Dokumentation (english)

Object Detection

Train models to locate and classify multiple objects within images

Object detection combines classification and localization to identify where objects are in images and what they are. Unlike image classification which labels entire images, object detection outputs bounding boxes and class labels for each detected object. This task is fundamental to applications like autonomous driving, surveillance, robotics, and visual inspection.

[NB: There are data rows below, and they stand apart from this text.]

/-- R140, R467: the number of cycles: 3 for Reset, 8 for interrupt entry, and for an instruction 3 more than its template,
whatever the operand values and flags. -/
def Obligations.CycleCounts : Prop :=
  ∀ s t, s.cyc = 1 → step s = .next t →
    (s.phase = .reset → cycles 3 s = .next t) ∧
      (s.phase = .interrupt → cycles 8 s = .next t) ∧
      (s.phase = .fetch → ∃ mn mode, entryOf s.cfg.opcodeTable t.irOp = .ok (mn, mode) ∧
        cycles (3 + templateLength mn mode) s = .next t)

/-- R132: a step from a state whose counter is in the range of its sequence leads to such a state. -/
def Obligations.StepKeepsCounterInRange : Prop :=
  ∀ s t, CounterInRange s → step s = .next t → CounterInRange t

/-- The two invariants hold right after reset: the memory has its canonical form, also after construction under any
configuration (R77), and the counter is in range, also after reset() in any state with a valid configuration (R132). -/
def Obligations.ResetMeetsInvariants : Prop :=
  Memory.wf State.reset.cfg.platform State.reset.mem ∧ (∀ c : Config, Memory.wf c.platform (construct c).mem) ∧
    CounterInRange State.reset ∧ ∀ s : State, configFault s.cfg = none → CounterInRange (hostReset s)

/-- R127, R132: with the counter in range no cycle and no step raises SEQ_RANGE, and the counter is at most 8. -/
def Obligations.SequencingFaultUnreachable : Prop :=
  ∀ s, CounterInRange s → s.cyc ≤ 8 ∧ ∀ t, cycle s ≠ .fault (.seqRange t) ∧ step s ≠ .fault (.seqRange t)

/-- R32: the transitions of the engine's state, cycle by cycle. -/
def Obligations.PhaseTransitions : Prop :=
  ∀ s t, cycle s = .next t →
    t.phase = s.phase ∨ (s.phase = .reset ∧ t.phase = .fetch) ∨ (s.phase = .fetch ∧ t.phase = .execute) ∨
      (s.phase = .execute ∧ (t.phase = .fetch ∨ t.phase = .interrupt ∨ t.phase = .halt) ∧
        t.cyc = 1 ∧ t.busEnable = false ∧ t.ioEnable = false) ∨
      (s.phase = .interrupt ∧ t.phase = .fetch)

/-- R126: after the finish step of an instruction the next sequence is Halt if the instruction is HLT, else Interrupt if an
interrupt is latched, else Fetch, from cycle 1 and with no request. -/
def Obligations.FinishChoosesNextState : Prop :=
  ∀ i s t, Ready s → exec i s = .next t →
    t.phase = (if i = .hlt then .halt else if t.istat ≠ .none then .interrupt else .fetch) ∧
      t.cyc = 1 ∧ t.busEnable = false ∧ t.ioEnable = false ∧ t.irqAck = false ∧ t.fault = none

/-! ## Interrupts -/

/-- R401, R404: in every cycle that starts with no fault recorded, also one that ends in a fault, nmi_prev becomes the NMI
level, and the latch takes the IRQ if it is empty and I is 0, else an NMI edge; only Interrupt cycle 8 writes the latch
after that. -/
def Obligations.SampledEveryCycle : Prop :=
  ∀ s t, s.fault = none → Leaves (cycle s) t →
    t.nmiPrev = (linesAt s 1).nmi ∧
      (¬(s.phase = .interrupt ∧ s.cyc = 8) →
        t.istat =
          if s.istat ≠ .none then s.istat
          else if (linesAt s 1).irq = true ∧ s.flags.i = false then .irq
          else if (linesAt s 1).nmi = true ∧ s.nmiPrev = false then .nmi
          else .none)
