-- ==== Sys2Proof/Laws/State.lean ====
section
/-! SUPPORT. One lemma per state field for each named update of the state: what the update leaves there. -/

namespace Sys2Proof.Laws

open Sys2Proof.Machine

/-! A raised fault changes the fault register only (R9). -/

@[simp] theorem raise_cfg (f : FaultReg) (s : State) : (raise f s).cfg = s.cfg := rfl
@[simp] theorem raise_regs (f : FaultReg) (s : State) : (raise f s).regs = s.regs := rfl
@[simp] theorem raise_flags (f : FaultReg) (s : State) : (raise f s).flags = s.flags := rfl
@[simp] theorem raise_pc (f : FaultReg) (s : State) : (raise f s).pc = s.pc := rfl
@[simp] theorem raise_sp (f : FaultReg) (s : State) : (raise f s).sp = s.sp := rfl
@[simp] theorem raise_phase (f : FaultReg) (s : State) : (raise f s).phase = s.phase := rfl
@[simp] theorem raise_cyc (f : FaultReg) (s : State) : (raise f s).cyc = s.cyc := rfl
@[simp] theorem raise_irOp (f : FaultReg) (s : State) : (raise f s).irOp = s.irOp := rfl
@[simp] theorem raise_irMeta (f : FaultReg) (s : State) : (raise f s).irMeta = s.irMeta := rfl
@[simp] theorem raise_word (f : FaultReg) (s : State) : (raise f s).word = s.word := rfl
@[simp] theorem raise_istat (f : FaultReg) (s : State) : (raise f s).istat = s.istat := rfl
@[simp] theorem raise_nmiPrev (f : FaultReg) (s : State) : (raise f s).nmiPrev = s.nmiPrev := rfl
@[simp] theorem raise_scr (f : FaultReg) (s : State) : (raise f s).scr = s.scr := rfl
@[simp] theorem raise_fault (f : FaultReg) (s : State) : (raise f s).fault = some f := rfl
@[simp] theorem raise_busEnable (f : FaultReg) (s : State) : (raise f s).busEnable = s.busEnable := rfl
@[simp] theorem raise_address (f : FaultReg) (s : State) : (raise f s).address = s.address := rfl
@[simp] theorem raise_rw (f : FaultReg) (s : State) : (raise f s).rw = s.rw := rfl
@[simp] theorem raise_data (f : FaultReg) (s : State) : (raise f s).data = s.data := rfl
@[simp] theorem raise_ioEnable (f : FaultReg) (s : State) : (raise f s).ioEnable = s.ioEnable := rfl
@[simp] theorem raise_ioAddress (f : FaultReg) (s : State) : (raise f s).ioAddress = s.ioAddress := rfl
@[simp] theorem raise_ioRw (f : FaultReg) (s : State) : (raise f s).ioRw = s.ioRw := rfl
@[simp] theorem raise_ioData (f : FaultReg) (s : State) : (raise f s).ioData = s.ioData := rfl
@[simp] theorem raise_irqAck (f : FaultReg) (s : State) : (raise f s).irqAck = s.irqAck := rfl
@[simp] theorem raise_lines (f : FaultReg) (s : State) : (raise f s).lines = s.lines := rfl
@[simp] theorem raise_stim (f : FaultReg) (s : State) : (raise f s).stim = s.stim := rfl
@[simp] theorem raise_mem (f : FaultReg) (s : State) : (raise f s).mem = s.mem := rfl
@[simp] theorem raise_accepted (f : FaultReg) (s : State) : (raise f s).accepted = s.accepted := rfl
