/-! ## Selectors -/

/-- With bit 3 clear a selector names the full register of its two low bits, under every layout (R22). -/
theorem decodeSelector_full (l : HalfSelLayout) {sel : Selector} (h : sel.getLsbD 3 = false) :
    decodeSelector l sel = .full (regOfBits (sel.getLsbD 1) (sel.getLsbD 0)) := by
  rw [decodeSelector, h]
  rfl

/-- Adding 4 to a selector below 4 sets bit 2, which the decode ignores (R22). -/
theorem selector_add_four_bits : ∀ sel : Selector, sel.toNat < 4 →
    sel.getLsbD 3 = false ∧ (sel + 4).getLsbD 3 = false ∧
      (sel + 4).getLsbD 1 = sel.getLsbD 1 ∧ (sel + 4).getLsbD 0 = sel.getLsbD 0 := by
  decide

/-- The two low bits of a selector below 4 are the index of its register (R20, R22). -/
theorem regOfBits_index : ∀ sel : Selector, sel.toNat < 4 →
    ([RegName.A, .B, .C, .D].map Target.full)[sel.toNat]? = some (.full (regOfBits (sel.getLsbD 1) (sel.getLsbD 0))) := by
  decide

/-- Settles O3, by the three kinds of target: what a register write leaves in its own and in another register. -/
theorem writeSelectorKeepsOtherHalf : Obligations.WriteSelectorKeepsOtherHalf := by
  intro s sel v
  refine ⟨?_, rfl⟩
  simp only [writeSel_regs]
  cases decodeSelector s.cfg.halfSel sel with
  | full r => exact ⟨get_set_same .., fun q hq => get_set_ne _ hq _⟩
  | half r high =>
    cases high with
    | true =>
      refine ⟨?_, fun q hq => get_set_ne _ hq _⟩
      rw [writeTarget, get_set_same, toNat_setHigh, toNat_loByte]
    | false =>
      refine ⟨?_, fun q hq => get_set_ne _ hq _⟩
      rw [writeTarget, get_set_same, toNat_setLow, toNat_loByte]

/-- Settles O1: the default layout by evaluation, 4 to 7 by the bits of the selector. -/
theorem selectorDecodeAliases : Obligations.SelectorDecodeAliases := by
  refine ⟨by decide, fun l sel hsel => ?_⟩
  obtain ⟨h3, h3', h1, h0⟩ := selector_add_four_bits sel hsel
  rw [decodeSelector_full l h3, decodeSelector_full l h3', h1, h0]
  exact ⟨rfl, regOfBits_index sel hsel⟩

/-- Settles O2, by the three kinds of target. -/
theorem readSelectorValue : Obligations.ReadSelectorValue := by
  intro s sel
  rw [readSel]
  cases decodeSelector s.cfg.halfSel sel with
  | full r => rfl
  | half r high =>
    cases high with
    | true => exact toNat_readTarget_high s.regs r
    | false => exact toNat_readTarget_low s.regs r

/-- Settles O5. -/
theorem addressArithmeticWraps : Obligations.AddressArithmeticWraps :=
  ⟨toNat_offsetAddr, by decide, by decide, fun a => ⟨joinAddr_bankOf_segOf a, toNat_bankOf a, toNat_segOf a⟩⟩

/-! ## The flag byte -/

/-- A flag stands at its own bit and nowhere else (R28). -/
theorem getLsbD_flagBit (p q : Fin 8) (x : Bool) : (flagBit p x).getLsbD q = (x && decide (p = q)) := by
  revert p q x
  decide

/-- Each bit of the packed byte is the flag that the layout puts there (R28). -/
theorem getLsbD_packFlags (l : FlagLayout) (f : Flags) (q : Fin 8) :
    (packFlags l f).getLsbD q =
      (f.z && decide (l.z = q) || f.n && decide (l.n = q) || f.c && decide (l.c = q) || f.v && decide (l.v = q) ||
        f.lt && decide (l.lt = q) || f.gt && decide (l.gt = q) || f.i && decide (l.i = q)) := by
  simp only [packFlags, BitVec.getLsbD_or, getLsbD_flagBit]

/-- With a bit for each flag, no flag is lost in the flag byte (R28). -/
theorem unpackFlags_packFlags {l : FlagLayout} (h : l.wf = true) (f : Flags) : unpackFlags l (packFlags l f) = f := by
  simp only [FlagLayout.wf, List.nodup_cons, List.mem_cons, List.not_mem_nil, not_or, decide_eq_true_eq] at h
  obtain ⟨z, n, c, v, lt, gt, i⟩ := f
  simp only [unpackFlags, getLsbD_packFlags]
  grind

/-- The default layout (R28). -/
theorem packFlags_reference (f : Flags) : packFlags Config.reference.flagLayout f =
    0#1 ++ BitVec.ofBool f.i ++ BitVec.ofBool f.gt ++ BitVec.ofBool f.lt ++ BitVec.ofBool f.v ++
      BitVec.ofBool f.c ++ BitVec.ofBool f.n ++ BitVec.ofBool f.z := by
  obtain ⟨z, n, c, v, lt, gt, i⟩ := f
  revert z n c v lt gt i
  decide

/-- Settles O4. -/
theorem flagByteRoundTrip : Obligations.FlagByteRoundTrip := by
  refine ⟨fun l f h => unpackFlags_packFlags h f, packFlags_reference, fun b => ?_⟩
  simp [unpackFlags, Config.reference]

end Sys2Proof.Proofs
end

section
/-! PROOFS. One cycle and one step of the engine: the parameters stay (spec 10_state.md R41), the engine's state moves along the arrows of R32. -/

namespace Sys2Proof.Proofs

open Sys2Proof.Machine Sys2Proof.Laws

/-! ## What a tick that answers a next state leaves -/

/-- Such a tick resolves what its action leaves, the counter incremented, and the action has raised no fault (R120). -/
theorem tick_next_resolve {act : Action} {s t : State} (h : tick act s = .next t) :
    (act (begun s)).fault = none ∧ t = resolve { act (begun s) with cyc := (act (begun s)).cyc + 1 } := by
  obtain ⟨-, hengine, ht, -⟩ := tick_next h
  cases hact : (act (begun s)).fault with
  | none => exact ⟨rfl, by rw [ht, engineCycle_eq rfl hact]⟩
  | some f =>
    have hact' : (act (defaultDrive (sample (environment s)))).fault = some f := hact
    simp [engineCycle, hact'] at hengine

Learn About Object Detection

New to object detection? Visit our Object Detection Concepts Guide to learn about bounding boxes, IoU metrics, anchor-free vs anchor-based methods, and annotation formats like COCO.

Available Models

DETR (Detection Transformer) Family

DETR revolutionized object detection by eliminating hand-crafted components like anchor boxes and non-maximum suppression through a transformer-based approach.

Advanced DETR Variants

Improvements on the DETR architecture addressing convergence speed and accuracy.

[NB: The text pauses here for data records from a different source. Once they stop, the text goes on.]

-- ==== Sys2Proof/Machine/Dispatch.lean ====
section
/-! DEFINITION. One arm per command. -/

namespace Sys2Proof.Machine

def exec (i : Instr) (s : State) : Host.Outcome State Fault Refusal :=
  match i with
  | .nop => Sys2Proof.Machine.execNop s
  | .init tap w => Sys2Proof.Machine.execInit tap w s
  | .csrr n => Sys2Proof.Machine.execCsrr n s
  | .sdNext => Sys2Proof.Machine.execSdNext s
  | .pcNext => Sys2Proof.Machine.execPcNext s
  | .pwGet k => Sys2Proof.Machine.execPwGet k s
  | .pwAdv => Sys2Proof.Machine.execPwAdv s
  | .pwAdvn n => Sys2Proof.Machine.execPwAdvn n s
  | .pwFull => Sys2Proof.Machine.execPwFull s
  | .dmNext => Sys2Proof.Machine.execDmNext s
  | .crcBuf lo hi => Sys2Proof.Machine.execCrcBuf lo hi s
  | .crcTab index => Sys2Proof.Machine.execCrcTab index s
  | .bfExt value start size => Sys2Proof.Machine.execBfExt value start size s
  | .bfTst value index => Sys2Proof.Machine.execBfTst value index s
  | .bbWr index imm => Sys2Proof.Machine.execBbWr index imm s
  | .bsByte index => Sys2Proof.Machine.execBsByte index s
  | .bsRange lo hi => Sys2Proof.Machine.execBsRange lo hi s
  | .frDf => Sys2Proof.Machine.execFrDf s
  | .frIcao => Sys2Proof.Machine.execFrIcao s
  | .frMe => Sys2Proof.Machine.execFrMe s
  | .frTc => Sys2Proof.Machine.execFrTc s
  | .frCheck => Sys2Proof.Machine.execFrCheck s
  | .altDec imm => Sys2Proof.Machine.execAltDec imm s

end Sys2Proof.Machine
end

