@[simp] theorem State.finish_res (s : State) (st : Status) (v : Word64) : (s.finish st v).res = if st = .ok then v else 0 := rfl
@[simp] theorem State.finish_lastSt (s : State) (st : Status) (v : Word64) : (s.finish st v).lastSt = st := rfl
@[simp] theorem State.finish_fatal (s : State) (st : Status) (v : Word64) : (s.finish st v).fatal = s.fatal := rfl
@[simp] theorem State.finish_fatalCause (s : State) (st : Status) (v : Word64) : (s.finish st v).fatalCause = s.fatalCause := rfl
@[simp] theorem State.finish_eofSeen (s : State) (st : Status) (v : Word64) : (s.finish st v).eofSeen = s.eofSeen := rfl
@[simp] theorem State.finish_frameValid (s : State) (st : Status) (v : Word64) : (s.finish st v).frameValid = s.frameValid := rfl
@[simp] theorem State.finish_tap (s : State) (st : Status) (v : Word64) : (s.finish st v).tap = s.tap := rfl
@[simp] theorem State.finish_wsize (s : State) (st : Status) (v : Word64) : (s.finish st v).wsize = s.wsize := rfl
@[simp] theorem State.finish_bytesIn (s : State) (st : Status) (v : Word64) : (s.finish st v).bytesIn = s.bytesIn := rfl
@[simp] theorem State.finish_hist (s : State) (st : Status) (v : Word64) : (s.finish st v).hist = s.hist := rfl
@[simp] theorem State.finish_buf0 (s : State) (st : Status) (v : Word64) : (s.finish st v).buf0 = s.buf0 := rfl
@[simp] theorem State.finish_buf1 (s : State) (st : Status) (v : Word64) : (s.finish st v).buf1 = s.buf1 := rfl
@[simp] theorem State.finish_sel (s : State) (st : Status) (v : Word64) : (s.finish st v).sel = s.sel := rfl
@[simp] theorem State.finish_cnt0 (s : State) (st : Status) (v : Word64) : (s.finish st v).cnt0 = s.cnt0 := rfl
@[simp] theorem State.finish_cnt1 (s : State) (st : Status) (v : Word64) : (s.finish st v).cnt1 = s.cnt1 := rfl
@[simp] theorem State.finish_le (s : State) (st : Status) (v : Word64) : (s.finish st v).le = s.le := rfl
@[simp] theorem State.finish_pos (s : State) (st : Status) (v : Word64) : (s.finish st v).pos = s.pos := rfl
@[simp] theorem State.finish_prevSum (s : State) (st : Status) (v : Word64) : (s.finish st v).prevSum = s.prevSum := rfl
@[simp] theorem State.finish_curSum (s : State) (st : Status) (v : Word64) : (s.finish st v).curSum = s.curSum := rfl
@[simp] theorem State.finish_curValid (s : State) (st : Status) (v : Word64) : (s.finish st v).curValid = s.curValid := rfl
@[simp] theorem State.finish_fts (s : State) (st : Status) (v : Word64) : (s.finish st v).fts = s.fts := rfl
@[simp] theorem State.finish_bb (s : State) (st : Status) (v : Word64) : (s.finish st v).bb = s.bb := rfl
@[simp] theorem State.finish_params (s : State) (st : Status) (v : Word64) : (s.finish st v).params = s.params := rfl
@[simp] theorem State.finish_port (s : State) (st : Status) (v : Word64) : (s.finish st v).port = s.port := rfl
@[simp] theorem State.finish_queue (s : State) (st : Status) (v : Word64) : (s.finish st v).queue = s.queue := rfl

@[simp] theorem countByte_res (s : State) : (countByte s).res = s.res := rfl
@[simp] theorem countByte_lastSt (s : State) : (countByte s).lastSt = s.lastSt := rfl
@[simp] theorem countByte_fatal (s : State) : (countByte s).fatal = s.fatal := rfl
@[simp] theorem countByte_fatalCause (s : State) : (countByte s).fatalCause = s.fatalCause := rfl
@[simp] theorem countByte_eofSeen (s : State) : (countByte s).eofSeen = s.eofSeen := rfl
@[simp] theorem countByte_frameValid (s : State) : (countByte s).frameValid = s.frameValid := rfl
@[simp] theorem countByte_tap (s : State) : (countByte s).tap = s.tap := rfl
@[simp] theorem countByte_wsize (s : State) : (countByte s).wsize = s.wsize := rfl
@[simp] theorem countByte_bytesIn (s : State) : (countByte s).bytesIn = s.bytesIn + 1 := rfl
@[simp] theorem countByte_hist (s : State) : (countByte s).hist = s.hist := rfl
@[simp] theorem countByte_buf0 (s : State) : (countByte s).buf0 = s.buf0 := rfl
@[simp] theorem countByte_buf1 (s : State) : (countByte s).buf1 = s.buf1 := rfl
@[simp] theorem countByte_sel (s : State) : (countByte s).sel = s.sel := rfl
@[simp] theorem countByte_cnt0 (s : State) : (countByte s).cnt0 = s.cnt0 := rfl
@[simp] theorem countByte_cnt1 (s : State) : (countByte s).cnt1 = s.cnt1 := rfl
@[simp] theorem countByte_le (s : State) : (countByte s).le = s.le := rfl
@[simp] theorem countByte_pos (s : State) : (countByte s).pos = s.pos := rfl
@[simp] theorem countByte_prevSum (s : State) : (countByte s).prevSum = s.prevSum := rfl
@[simp] theorem countByte_curSum (s : State) : (countByte s).curSum = s.curSum := rfl
@[simp] theorem countByte_curValid (s : State) : (countByte s).curValid = s.curValid := rfl
@[simp] theorem countByte_fts (s : State) : (countByte s).fts = s.fts := rfl
@[simp] theorem countByte_bb (s : State) : (countByte s).bb = s.bb := rfl
@[simp] theorem countByte_params (s : State) : (countByte s).params = s.params := rfl
@[simp] theorem countByte_port (s : State) : (countByte s).port = s.port := rfl
@[simp] theorem countByte_queue (s : State) : (countByte s).queue = s.queue := rfl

  • Deformable DETR - Deformable attention for faster convergence and better small object detection
  • Conditional DETR - Conditional spatial queries for faster training

YOLO Family

You Only Look Once (YOLO) models prioritize real-time detection speed while maintaining competitive accuracy.

  • YOLOv8-Nano - Ultra-fast and lightweight for edge devices and real-time applications

Common Configuration

Data Requirements

Training Images: Directory containing your object images

Annotations: JSON file in COCO format containing:

  • Image information (filename, dimensions)
  • Bounding boxes (x, y, width, height)
  • Object categories/classes
  • Instance IDs

COCO Annotation Format Example:

[
  "images": [
    ["id": 1, "file_name": "image1.jpg", "height": 480, "width": 640]
  ],
  "annotations": [
    ["id": 1, "image_id": 1, "category_id": 1,
     "bbox": [100, 150, 200, 180], "area": 36000]
  ],
  "categories": [
    ["id": 1, "name": "car"],
    ["id": 2, "name": "person"]
  ]
]

Key Training Parameters

Batch Size: Number of images processed together

  • DETR models: 2-8 (transformer overhead)
  • YOLO models: 8-32 (more efficient architecture)
  • Reduce if out-of-memory errors occur

Epochs: Complete passes through training data

  • 1-5 epochs typical for fine-tuning
  • More epochs for training from scratch or small datasets
  • Object detection generally needs fewer epochs than classification

Learning Rate: Optimizer step size

  • 5e-5 typical for DETR models
  • Higher rates possible for YOLO (1e-3 to 1e-4)
  • Lower rates for small datasets or when fine-tuning

Eval Steps: Evaluation frequency during training

Understanding Metrics

mAP (mean Average Precision): Primary metric for object detection

  • mAP@0.5: Average Precision at IoU threshold 0.5 (lenient)
  • mAP@0.5:0.95: Average over IoU thresholds 0.5 to 0.95 (strict, COCO standard)
  • Higher is better, ranges from 0 to 1 (or 0% to 100%)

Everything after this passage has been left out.